On 1/8/24 1:37 PM, Yann Ylavic wrote:
> On Mon, Jan 8, 2024 at 10:49 AM Ruediger Pluem <rpl...@apache.org> wrote:
>>
>> On 1/5/24 3:08 PM, Yann Ylavic wrote:
>>>
>>> process_regexp.diff
>>>
>>> Index: modules/metadata/mod_headers.c
>>> ===================================================================
>>> --- modules/metadata/mod_headers.c (revision 1914804)
>>> +++ modules/metadata/mod_headers.c (working copy)
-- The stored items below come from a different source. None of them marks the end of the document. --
theorem lockRests_ite {c : Prop} [Decidable c] {y z : State} (hy : LockRests o P x b y) (hz : LockRests o P x b z) :
    LockRests o P x b (if c then y else z) := by
  split
  · exact hy
  · exact hz

theorem lockRests_foldl {α : Type} {f : State → α → State} {l : List α} (h : LockRests o P x b s)
    (hf : ∀ s y, y ∈ l → LockRests o P x b s → LockRests o P x b (f s y)) : LockRests o P x b (l.foldl f s) := by
  induction l generalizing s with
  | nil => exact h
  | cons y l ih => exact ih (hf s y List.mem_cons_self h) fun s z hz => hf s z (List.mem_cons_of_mem y hz)

theorem lockRests_logEv {c : EvClass} {k i e : Nat} {d : List (Nat × Nat)} (h : LockRests o P x b s) :
    LockRests o P x b (logEv c k i e d s) := h.law _ (same_logEv _ _ _ _ _)

theorem lockRests_onOwl {f : OwlBlock → OwlBlock} (h : LockRests o P x b s) : LockRests o P x b (onOwl f s) := h.of_eq rfl rfl

theorem lockRests_onCh {f : Channel → Channel} (h : LockRests o P x b s) : LockRests o P x b (onCh n f s) := h.of_eq rfl rfl

theorem lockRests_onMetOut {f : MetOutlet → MetOutlet} (h : LockRests o P x b s) : LockRests o P x b (onMetOut p f s) :=
  h.of_eq rfl rfl

theorem lockRests_onLink {f : Link → Link} (h : LockRests o P x b s) (hf : p = o → ∀ l, P l.start → P (f l).start) :
    LockRests o P x b (onLink p f s) := by
  refine ⟨(List.length_modify ..).symm ▸ h.len, h.state, h.fb, ?_⟩
  by_cases own : o = p
  · subst own
    rw [linkOf_onLink_self h.len]
    exact hf rfl _ h.link
  · rw [linkOf_onLink_ne own]
    exact h.link

/-- An update of a link that leaves what decides its start. -/
theorem lockRests_onLink_start {f : Link → Link} (h : LockRests o P x b s) (hf : ∀ l, (f l).start = l.start) :
    LockRests o P x b (onLink p f s) := lockRests_onLink h fun _ l hl => (hf l).symm ▸ hl

theorem lockRests_onLink_ne {f : Link → Link} (h : LockRests o P x b s) (hp : p ≠ o) : LockRests o P x b (onLink p f s) :=
  lockRests_onLink h fun own => absurd own hp

/-- An update of a lock that leaves state `x` and the feedback. -/
theorem lockRests_onLock {f : Lock → Lock} (h : LockRests o P x b s)
    (hf : p = o → ∀ l, l.state = x → (f l).state = x ∧ (f l).fb = l.fb) : LockRests o P x b (onLock p f s) := by
  by_cases own : p = o
  · subst own
    have rel : (lockOf s p).state = x → (lockOf (onLock p f s) p).state = x ∧ (lockOf (onLock p f s) p).fb = (lockOf s p).fb := by
      by_cases hl : p < s.pwr.locks.length
      · rw [lockOf_onLock_self hl]
        exact hf rfl _
      · have same : lockOf (onLock p f s) p = lockOf s p := by simp [lockOf, onLock, upd, List.getD_eq_getElem?_getD, hl]
        rw [same]
        exact fun h => ⟨h, rfl⟩
    obtain ⟨state, fb⟩ := rel h.state
    exact ⟨h.len, state, fb.trans h.fb, h.link⟩
  · have other : lockOf (onLock p f s) o = lockOf s o := lockOf_onLock_ne (Ne.symm own)
    exact ⟨h.len, other ▸ h.state, other ▸ h.fb, h.link⟩

theorem lockRests_onLock_ne {f : Lock → Lock} (h : LockRests o P x b s) (hp : p ≠ o) : LockRests o P x b (onLock p f s) :=
  lockRests_onLock h fun own => absurd own hp

/-! ### Channels, pilots and modes: what touches no lock that is not LOCKED -/

theorem lockRests_slacCheck (h : LockRests o P x b s) : LockRests o P x b (slacCheck p s) :=
  lockRests_ite (lockRests_ite (lockRests_onLink_start h fun _ => rfl) h)
    (lockRests_ite h (lockRests_onLink_start h fun _ => rfl))

theorem lockRests_setSup {y : Sup} (h : LockRests o P x b s) : LockRests o P x b (setSup p y s) := by
  have checked : LockRests o P x b (slacCheck p (onLink p (fun l => { l with sup := y }) s)) :=
    lockRests_slacCheck (lockRests_onLink_start h fun _ => rfl)
  exact checked.law [.sys, .mgt, .log] same_evalMode

theorem lockRests_beginPostOpen_ne {y : OpenReason} (h : LockRests o P x b s) (hp : p ≠ o) :
    LockRests o P x b (beginPostOpen p y s) := lockRests_onLink_ne h hp

theorem lockRests_requestRelease (h : LockRests o P x b s) (hp : p ≠ o) : LockRests o P x b (requestRelease p s) :=
  lockRests_ite (lockRests_onOwl (lockRests_onLink_ne h hp)) (lockRests_onLink_ne h hp)

theorem lockRests_limpPilot (h : LockRests o P x b s) (hp : p ≠ o) : LockRests o P x b (limpPilot p s) :=
  lockRests_ite (lockRests_onLink_ne (lockRests_onLink_ne h hp) hp) h

theorem lockRests_advance (h : LockRests o P x b s) (hp : p ≠ o) : LockRests o P x b (advance p s) := by
  unfold advance
  dsimp only
  split
  · exact h
  · split
    · exact lockRests_onMetOut (lockRests_onLink_ne h hp)
    · exact lockRests_ite h (lockRests_requestRelease h hp)
    · exact h

theorem lockRests_lockReached (h : LockRests o P x b s) (hp : p ≠ o) : LockRests o P x b (lockReached p s) :=
  lockRests_ite (lockRests_advance (lockRests_onLink_ne (lockRests_setSup h) hp) hp) h

section Free
variable (free : x ≠ .locked)
include free

/-- The watch takes LOCKED locks alone. -/
theorem lockRests_lockWatch (h : LockRests o P x b s) : LockRests o P x b (lockWatch n s) := by
  unfold lockWatch
  split
  · next p _ =>
    split
    · next lost =>
      have other : p ≠ o := by
        rintro rfl
        exact free (h.state.symm.trans lost.1)
      exact lockRests_slacCheck (lockRests_logEv (lockRests_onLock_ne h other))
    · exact h
  · exact h

theorem lockRests_setCh {st : ChState} (h : LockRests o P x b s) : LockRests o P x b (setCh n st s) :=
  lockRests_lockWatch free (lockRests_onCh h)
>>> @@ -622,41 +622,70 @@ static char* process_tags(header_entry *hdr, reque
>>> }
>>> return str ? str : "";
>>> }
>>> -static const char *process_regexp(header_entry *hdr, const char *value,
>>> - request_rec *r)
>>> +
>>> +static const char *process_regexp_rec(header_entry *hdr, const char *value,
>>> + request_rec *r, ap_regmatch_t
>>> pmatch[],
>>> + int flags)
>>> {
>>> - ap_regmatch_t pmatch[AP_MAX_REG_MATCH];
>>> - const char *subs;
>>> - const char *remainder;
>>> char *ret;
>>> - int diffsz;
>>> - if (ap_regexec(hdr->regex, value, AP_MAX_REG_MATCH, pmatch, 0)) {
>>> + const char *subs, *remainder;
>>> + apr_size_t val_len, subs_len, rem_len;
>>> + apr_size_t match_start, match_end;
>>> +
>>> + val_len = strlen(value);
>>> + if (ap_regexec_len(hdr->regex, value, val_len,
>>> + AP_MAX_REG_MATCH, pmatch,
>>> + flags)) {
>>> /* no match, nothing to do */
>>> return value;
>>> }
>>> +
>>> /* Process tags in the input string rather than the resulting
>>> * substitution to avoid surprises
>>> */
>>> - subs = ap_pregsub(r->pool, process_tags(hdr, r), value,
>>> AP_MAX_REG_MATCH, pmatch);
>>> + subs = ap_pregsub(r->pool, process_tags(hdr, r), value,
>>> + AP_MAX_REG_MATCH, pmatch);
>>> if (subs == NULL)
>>> return NULL;
>>> - diffsz = strlen(subs) - (pmatch[0].rm_eo - pmatch[0].rm_so);
>>> + subs_len = strlen(subs);
>>> +
>>> + ap_assert(pmatch[0].rm_so >= 0 && pmatch[0].rm_so <= pmatch[0].rm_eo);
>>> + match_start = pmatch[0].rm_so;
>>> + match_end = pmatch[0].rm_eo;
>>> if (hdr->action == hdr_edit) {
>>> - remainder = value + pmatch[0].rm_eo;
>>> + remainder = value + match_end;
>>> }
>>> else { /* recurse to edit multiple matches if applicable */
>>> - remainder = process_regexp(hdr, value + pmatch[0].rm_eo, r);
>>> - if (remainder == NULL)
>>> - return NULL;
>>> - diffsz += strlen(remainder) - strlen(value + pmatch[0].rm_eo);
>>> + if (match_end == 0 && val_len) {
>>> + /* advance on empty match to avoid infinite recursion */
>>> + match_start = match_end = 1;
>>
>> Not debating that
>>
>> Header edit* headername ^ prefix
>>
>> should be be
>>
>> Header edit headername ^ prefix
>>
>> but wouldn't that do the wrong thing and add the prefix *after* the first
>> character of the header value?
>
> Yes correct, this patch won't set the skipped char at the right place finally.
> New v2 attached.
>
>>
>>> + }
>>> + if (match_end < val_len) {
>>> + remainder = process_regexp_rec(hdr, value + match_end,
>>
>> Shouldn't we increase match_end just here by 1 if match_end == 0 && val_len ?
>
> See v2, match_end is not used below anyway.
>
>
>>
>>> + r, pmatch, AP_REG_NOTBOL);
>
> As noted in v2 we have an issue here by "losing" the beginning of the
> value on recursion:
> /* XXX: recursing by using AP_REG_NOTBOL (because we are not at ^
> * anymore) and then "losing" the beginning of the string is not
> * always correct. Say we match "(?<=a)ba" against "ababa", on
> * recursion ap_regexec_len() will not know that the second "b" is
> * preceded by "a" thus not match. We'd need a new ap_regexec_ex()
> * that can take match_end as an offset to fix this..
> */
>
> Not sure how far we should go with this patch..
I think things do not get worse in this respect because of this patch but only
improve
in the sense that an infinite recursion is avoided.
Hence +1 on the patch.
Regards
Rüdiger